Can a parent compel the disclosure of a child’s therapy records in a parenting dispute?Oct 04, 2017
Generally, a parent may not compel the disclosure of a child’s therapy records in the context of a parenting dispute. The N.H. Supreme Court addressed this issue in the 2005 case In the Matter of Berg and Berg which remains good law today. In Berg, the father filed a contempt motion against the mother, asserting that she was interfering with his parenting time. Three of the Berg children were in counseling at the time. The father sought the release of the therapist’s records for his inspection, claiming that the records would provide evidence of the mother’s alleged interference with his parenting time.
Although the trial court held that the father’s rights to his children’s therapy records overrode any privacy rights that the children may have, the N.H. Supreme Court reversed and held that the trial court must first determine whether it is in the best interest of the child to have confidential and privileged therapy records released, and that a child has a therapist-client privilege. The Court explained that “when custody of the child becomes the subject of a bitter contest between mother and father, the personal interests of the contestants in almost all cases obliterate that which is in the best interest of the child.” The Court continued that “[a]llowing parents unfettered access to their children’s therapy records under all circumstances may inhibit the child from seeking or succeeding in treatment, or even worse, result in substantial emotional harm to the child from a forced disclosure.” In other words, the Court found it imperative that the child feel that he or she may speak freely with his or her therapist without risk of a parent finding out what was said: “[t]here is a serious risk that permitting parents unconditional access to the therapy records of their children could have a chilling effect on the therapist-client relationship, thus denying the children access to productive and effective therapeutic treatment.”

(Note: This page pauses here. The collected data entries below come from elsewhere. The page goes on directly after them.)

/-- pi in fixed point: 16 arctan (1/5) - 4 arctan (1/239). -/
def fxPi : Nat := (16 * fxAtanInv 5 - 4 * fxAtanInv 239).toNat

/-- What the roundings of a sum in fixed point come to at most. -/
def fxSlack : Nat := 2 ^ 20

/-- 2^x for x = (-1)^s * (m * 2^-d), no integer: the integer part goes to the exponent. -/
def exp2Bounds (s : Bool) (m d : Nat) : Bounds :=
  if s && decide (200 * 2 ^ d ≤ m) then { lo := 0, hi := 1, e := -200 }
  else
    let i : Int := (sumAt s m 0 0) / 2 ^ d
    let f := ((sumAt s m 0 0) % 2 ^ d).toNat
    let v := fxExp (fxQuot f (2 ^ d) * fxLn2 / fxOne)
    { lo := v, hi := v + fxSlack, e := i - 128 }

/-- The size of log2 (m * 2^e), and whether it is negative. -/
def log2Bounds (m : Nat) (e : Int) : Bool × Bounds :=
  let p := 2 ^ (bitLen m - 1)
  let l := 2 * fxAtanh (fxQuot (m - p) (m + p)) * fxOne / fxLn2
  let v : Int := ((bitLen m : Int) - 1 + e) * fxOne + l
  (decide (v < 0), { lo := v.natAbs - fxSlack, hi := v.natAbs + fxSlack, e := -128 })

/-- The size of sin (pi * a / b), and whether it is negative. -/
def sinPiBounds (a b : Nat) : Bool × Bounds :=
  let y := a % (2 * b)
  let z := if b ≤ y then y - b else y
  let w := if b < 2 * z then b - z else z
  let t := fxQuot w b * fxPi / fxOne
  let v := (seriesFrom (fun k v => -(v * t / fxOne * t / (fxOne * ((2 * k + 2) * (2 * k + 3))))) t 0 30).toNat
  (decide (b ≤ y), { lo := v - fxSlack, hi := v + fxSlack, e := -128 })

/-- tanh of m * 2^e, positive: sinh / cosh below one, 1 - 2 / (exp (2 x) + 1) above it, as good as 1 from 32 on. -/
def tanhBounds (m : Nat) (e : Int) : Bounds :=
  let x := if 0 ≤ e then m * 2 ^ e.toNat * fxOne else m * fxOne / 2 ^ (-e).toNat
  if 32 * fxOne ≤ x then { lo := fxOne - fxSlack, hi := fxOne, e := -128 }
  else if x < fxOne then
    let u := x * x / fxOne
    let sh := (seriesFrom (fun k v => v * u / (fxOne * ((2 * k + 2) * (2 * k + 3)))) fxOne 0 30).toNat
    let ch := (seriesFrom (fun k v => v * u / (fxOne * ((2 * k + 1) * (2 * k + 2)))) fxOne 0 30).toNat
    let q := fxQuot sh ch
    { lo := m * (q - fxSlack), hi := m * (q + fxSlack), e := e - 128 }
  else
    let g := (List.range 6).foldl (fun v _ => v * v / fxOne) (fxExp (x / 32))
    let v := fxOne - 2 * fxOne * fxOne / (g + fxOne)
    { lo := v - fxSlack, hi := v + fxSlack, e := -128 }

/-- A value lies within n * 2^q of a number of sign s and bounded size. -/
def Bounds.near (b : Bounds) (s : Bool) (n : Nat) (q : Int) (v : FVal) : Bool :=
  match v with
  | .num u m d =>
    let k := min (min d b.e) q
    let at_ := sumAt u m d k
    let off := sumAt false n q k
    let lo := sumAt s (if s then b.hi else b.lo) b.e k
    let hi := sumAt s (if s then b.lo else b.hi) b.e k
    decide (lo - off ≤ at_) && decide (at_ ≤ hi + off)
  | _ => false

/-- The exponent of an F32 ulp of a number of bounded size. -/
def Bounds.ulp (b : Bounds) : Int := max ((bitLen b.hi : Int) - 1 + b.e - 23) fF32.qmin

/-- A transcendental result within n * 2^q: the device's fixed map where it keeps to the bound, the nearest value where it does not, with NX and
the given flags (log entry 12). -/
def sfuOpen (f : Sfu) (ftz : Bool) (x : Nat) (s : Bool) (b : Bounds) (n : Nat) (q : Int) (fl : Word) : FRes :=
  let c := Config.sfu f.code (fF32.ftzIn ftz x)
  sfuFlush fF32 ftz ⟨if c < 2 ^ 32 && b.near s n q (fF32.dec c) then c else (fF32.round .rne false s b.lo b.e true).bits, fl ||| flNX⟩

/-- VFEXP2, VFLOG2, VFSIN, VFCOS, VFTANH in F32: the operands R156 fixes, else the device's map within the bounds of R156. -/
def sfu32 (f : Sfu) (ftz : Bool) (x : Nat) : FRes :=
  let v := fF32.rd ftz x
  match f, v with
  | .rcp, _ => rcp32 ftz x
  | .rsq, _ => rsq32 ftz x
  | _, .nan q => ⟨fF32.nan, if q then flNV else 0⟩
  | .exp2, .inf s => ⟨if s then 0 else fF32.infCode, 0⟩
  | .exp2, .num s m e =>
    match asInt s m e with
    | some n => fF32.round .rne ftz false 1 n false
    | none =>
      if !s && decide (128 * 2 ^ (-e).toNat ≤ m) then ⟨fF32.infCode, flOF ||| flNX⟩
      else
        let b := exp2Bounds s m (-e).toNat
        sfuOpen .exp2 ftz x false b 2 b.ulp (if s && decide (126 * 2 ^ (-e).toNat < m) then flUF else 0)
  | .log2, .inf s => if s then ⟨fF32.nan, flNV⟩ else ⟨fF32.infCode, 0⟩
  | .log2, .num s m e =>
    if m = 0 then ⟨fF32.sgn true fF32.infCode, flDZ⟩
    else if s then ⟨fF32.nan, flNV⟩
    else if m = 2 ^ (bitLen m - 1) then
      let n := (bitLen m : Int) - 1 + e
      fF32.roundInt .rne false n 0 false
    else
      let b := log2Bounds m e
      let inside := decide (-1 ≤ (bitLen m : Int) - 1 + e) && decide ((bitLen m : Int) - 1 + e < 1)
      sfuOpen .log2 ftz x b.1 b.2 (if inside then 1 else 2) (if inside then -22 else b.2.ulp) 0
  | .sin, .inf _ => ⟨fF32.nan, flNV⟩
  | .cos, .inf _ => ⟨fF32.nan, flNV⟩
  | .sin, .num s m e =>
    if m = 0 then ⟨fF32.sgn s 0, 0⟩
    else match asInt s m e, asInt s m (e + 1) with
      | some _, _ => ⟨0, 0⟩
      | none, some h => ⟨if h % 4 = 1 then 0x3F800000 else 0xBF800000, 0⟩
      | none, none =>
        -- pi * |x| below 2^-126
        let b := sinPiBounds m (2 ^ (-e).toNat)
        sfuOpen .sin ftz x (b.1 != s) b.2 1 (-22) (if decide (884279719003555 * m * 2 ^ (e + 149).toNat < 2 ^ (48 + 23)) then flUF else 0)
  | .cos, .num s m e =>
    match asInt s m e, asInt s m (e + 1) with
    | some n, _ => ⟨if n % 2 = 0 then 0x3F800000 else 0xBF800000, 0⟩
    | none, some _ => ⟨0, 0⟩
    | none, none =>
      let b := sinPiBounds (2 * m + 2 ^ (-e).toNat) (2 ^ (1 - e).toNat)
      sfuOpen .cos ftz x b.1 b.2 1 (-22) 0
  | .tanh, .inf s => ⟨fF32.sgn s 0x3F800000, 0⟩
  | .tanh, .num s m e =>
    if m = 0 then ⟨fF32.sgn s 0, 0⟩
    else
      let b := tanhBounds m e
      sfuOpen .tanh ftz x s b 2 b.ulp (if fF32.ftzIn ftz x % 2 ^ 31 ≤ 0x800000 then flUF else 0)

/-! ### Conversions (R151 to R154) -/

/-- The direction of a conversion: an IEEE direction, or stochastic with the lane's random word. -/
inductive Dir where
  | ieee (rm : Rm)
  | sr (r : Nat)
  deriving DecidableEq, Repr

/-- What an overflow of a float code gives (R151): as IEEE, saturated, or the NaN of E4M3. -/
inductive Ovf where
  | ieee | sat | nan
  deriving DecidableEq, Repr

/-- Stochastic rounding of a magnitude (R153): code with an unbounded top, inexact. -/
def Fmt.cutSr (f : Fmt) (r m : Nat) (e : Int) : Cut :=
  let top : Int := (bitLen m : Int) - 1 + e
  let q := max (top - f.fw) f.qmin
  let base := (q - f.qmin).toNat * 2 ^ f.fw
  if q ≤ e then
    let code := base + m * 2 ^ (e - q).toNat
    { code := code, inexact := false, tiny := code < 2 ^ f.fw, sub := code < 2 ^ f.fw && code != 0 }
  else
    let sh := (q - e).toNat
    let d := m % 2 ^ sh
    let fr := if 32 ≤ sh then d / 2 ^ (sh - 32) else d * 2 ^ (32 - sh)
    let code := base + m / 2 ^ sh + (if r < fr then 1 else 0)
    { code := code, inexact := d != 0, tiny := code < 2 ^ f.fw, sub := code < 2 ^ f.fw && code != 0 }

/-- A finite value into a float format (R151); FTZ flushes results of the IEEE formats only (fl). -/
def Fmt.conv (f : Fmt) (dir : Dir) (ov : Ovf) (flush : Bool) (s : Bool) (m : Nat) (e : Int) : FRes :=
  if m = 0 then ⟨f.sgn s 0, 0⟩
  else
    let c := match dir with
      | .ieee rm => f.cut rm s m e false
      | .sr r => f.cutSr r m e
    let up := match dir with
      | .ieee rm => (match rm with | .rne => true | .rz => false | .ru => !s | .rd => s)
      | .sr _ => true
    if f.maxCode < c.code then
      ⟨f.sgn s (match ov with
        | .ieee => if up then f.infCode else f.maxCode
        | .sat => f.maxCode
        | .nan => if up then f.nan else f.maxCode), flOF ||| flNX⟩
    else if flush && c.sub then ⟨f.sgn s 0, flUF ||| flNX⟩
    else ⟨f.sgn s c.code, (if c.inexact then flNX else 0) ||| (if c.tiny && c.inexact then flUF else 0)⟩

Neither parent has the exclusive right to assert or waive the child’s psychologist patient privilege in a contested parenting case. Only the trial court can decide whether assertion or waiver of a child’s privilege is in the child’s best interests in that particular case. Even the attempted assertion or waiver of the child’s privilege by the child, a parent or a guardian ad litem will not be determinative. The court will engage in a case by case analysis to determine whether it is in the best interest of the child to disclose the child’s therapy or psychology records.